According to Jadeh Makhsoos Information Base, Dr. Alireza Sima, speaking to Mehr reporter, highlighted the critical condition of IBD patients. He explained that individuals with ulcerative colitis and Crohn’s disease require regular Infliximab injections to manage their illness. The country has imported this vital medication for years, and patients follow a scientific protocol, receiving injections every four or eight weeks.
Sima explicitly criticized the Food and Drug Organization’s performance in managing the drug supply chain. He noted that despite ongoing drug imports, various reasons cause distribution delays. This disruption has left patients searching pharmacies for the past six months, effectively halting their treatment.
The gastroenterology super-specialist emphasized that discontinuing or delaying this drug has irreversible consequences. He stated that if patients miss their scheduled injection, their body produces antibodies against the drug, reducing its serum level. Often, antibody formation causes the drug to permanently lose its effectiveness. This deprives patients of a highly effective treatment option.
Jadeh Makhsoos reports, Sima continued, stating that stopping treatment leads to severe disease relapse. This can cause severe gastrointestinal bleeding, unbearable abdominal pain, intestinal obstruction, and even fistula or abscess formation. This situation drastically reduces patients’ quality of life and pushes them towards serious disability and expensive surgeries.
Sima stressed that this crisis extends beyond patients. He noted that controlling the disease with the primary drug significantly reduces treatment costs for the health system. However, when patients relapse severely due to drug discontinuation, hospitalization, surgery, intensive care, and alternative treatment costs multiply for the health system. Untimely drug supply, he concluded, threatens patient lives and wastes the country’s limited health resources.

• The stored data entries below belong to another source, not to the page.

-- ==== Sys2Proof/Laws/FrameBoard.lean ====
section
/-! SUPPORT. The frames of the board: fabric, clocks, inputs, power, sensors and the clock: the fields of State that each function can write. -/

namespace Sys2Proof.Machine

theorem State.railReading_only : ∀ s a1 a2 a3, Only [.out, .log, .nvm, .nvs, .fn, .sns] s (State.railReading s a1 a2 a3) := by
  intro s a1 a2 a3
  unfold State.railReading
  extract_lets x1 x2 x3 x4 x5
  refine Only.cut (t := x3) ?_ (fun h6 => ?_)
  · unfold x3
    refine Only.via (Only.set_sns _ _) rfl ?_
    exact Only.refl _ _
  refine Only.ite (fun _ => ?_) (fun _ => ?_)
  · refine Only.via (State.note_only _ _ _) rfl ?_
    refine Only.via (Only.set_sns _ _) rfl ?_
    exact h6
  · exact h6

theorem execVcoreLow_only : ∀ s z, Only [.out, .log, .nvm, .nvs, .inst, .fn, .fss, .arc, .drives, .stl] s (runRow (execVcoreLow s) z) := by
  intro s z
  unfold execVcoreLow
  rw [runRow_next]
  refine Only.whenRunning (fun t1 h2 => ?_) ?_
  · refine Only.via (State.alarmRise_only _ _) rfl ?_
    exact h2
  · exact Only.refl _ _

theorem execSpeedIndexMeasure_only : ∀ a0 a1 s z, Only [.out, .log, .nvm, .nvs, .inst, .fn, .fss, .arc, .drives, .stl, .sns] s (runRow (execSpeedIndexMeasure a0 a1 s) z) := by
  intro a0 a1 s z
  unfold execSpeedIndexMeasure
  rw [runRow_next]
  refine Only.whenRunning (fun t1 h2 => ?_) ?_
  · extract_lets x3 x4 x5 x6 x7 x8
    refine Only.cut (t := x7) ?_ (fun h9 => ?_)
    · unfold x7
      refine Only.via (Only.set_stl _ _) rfl ?_
      exact h2
    refine Only.cut (t := x8) ?_ (fun h10 => ?_)
    · unfold x8
      refine Only.via (State.railReading_only _ _ _ _) rfl ?_
      exact h9
    refine Only.ite (fun _ => ?_) (fun _ => ?_)
    · refine Only.via (State.alarmRise_only _ _) rfl ?_
      exact h10
    · exact h10
  · exact Only.refl _ _

theorem execFabricSlowAlarmClear_only : ∀ s z, Only [.out, .log, .nvm, .nvs, .inst, .fn, .fss, .arc, .drives, .stl] s (runRow (execFabricSlowAlarmClear s) z) := by
  intro s z
  unfold execFabricSlowAlarmClear
  rw [runRow_next]
  refine Only.whenRunning (fun t1 h2 => ?_) ?_
  · refine Only.ite (fun _ => ?_) (fun _ => ?_)
    · refine Only.via (State.settle_only _) rfl ?_
      refine Only.via (Only.set_stl _ _) rfl ?_
      exact h2
    · exact h2
  · exact Only.refl _ _

theorem execTputWindow_only : ∀ a0 s z, Only [.stl] s (runRow (execTputWindow a0 s) z) := by
  intro a0 s z
  unfold execTputWindow
  rw [runRow_next]
  refine Only.whenRunning (fun t1 h2 => ?_) ?_
  · extract_lets x3 x4
    refine Only.via (Only.set_stl _ _) rfl ?_
    exact h2
  · exact Only.refl _ _

theorem execTputClr_only : ∀ a0 s z, Only [.stl] s (runRow (execTputClr a0 s) z) := by
  intro a0 s z
  unfold execTputClr
  rw [runRow_next]
  refine Only.whenRunning (fun t1 h2 => ?_) ?_
  · refine Only.ite (fun _ => ?_) (fun _ => ?_)
    · refine Only.via (Only.set_stl _ _) rfl ?_
      exact h2
    · exact h2
  · exact Only.refl _ _

theorem State.leaveSource_only : ∀ s, Only [.clk] s (State.leaveSource s) := by
  intro s
  unfold State.leaveSource
  refine Only.ite (fun _ => ?_) (fun _ => ?_)
  · exact Only.refl _ _
  · refine Only.via (Only.set_clk _ _) rfl ?_
    exact Only.refl _ _

theorem State.betterSource_only : ∀ s, Only [.clk] s (State.betterSource s) := by
  intro s
  unfold State.betterSource
  refine Only.ite (fun _ => ?_) (fun _ => ?_)
  · refine Only.via (Only.set_clk _ _) rfl ?_
    exact Only.refl _ _
  · exact Only.refl _ _

theorem State.sourceUp_only : ∀ s a1, Only [.clk] s (State.sourceUp s a1) := by
  intro s a1
  unfold State.sourceUp
  refine Only.ite (fun _ => ?_) (fun _ => ?_)
  · refine Only.via (Only.set_clk _ _) rfl ?_
    exact Only.refl _ _
  · exact Only.refl _ _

Sima discussed alternative drugs available in the market. He mentioned that an Indian version of this drug currently exists, but this brand lacks valid and reliable clinical studies. Without clear information on the Indian brand’s safety and efficacy, replacing the original drug is impossible. He warned that changing a biologic drug without scientific evidence of its safety and efficacy can pose serious patient risks.
He added that this trend could lead to a silent crisis in inflammatory bowel diseases. This crisis, he warned, carries human, therapeutic, and economic consequences far heavier than the cost of timely foreign currency provision for importing and distributing the main drug.
Meanwhile, the Food and Drug Organization’s public relations department responded to the Infliximab shortage, offering explanations.
The Food and Drug Organization’s public relations announced that domestic production now supplies injectable Infliximab (Remicade). This drug treats inflammatory diseases and some gastrointestinal disorders. This move facilitates patient access and reduces import dependency.
The Food and Drug Organization stated that the domestic product complies with international standards and meets patient needs. They emphasized that domestic production directly results in stable drug supply and improved access.
Physicians have noted the domestic sample, and a significant portion of prescriptions now specify domestic production.
The Food and Drug Organization assures patients they can confidently receive this drug, trusting its quality. They state that the treatment process can continue without disruption, aiming to resolve the Infliximab shortage.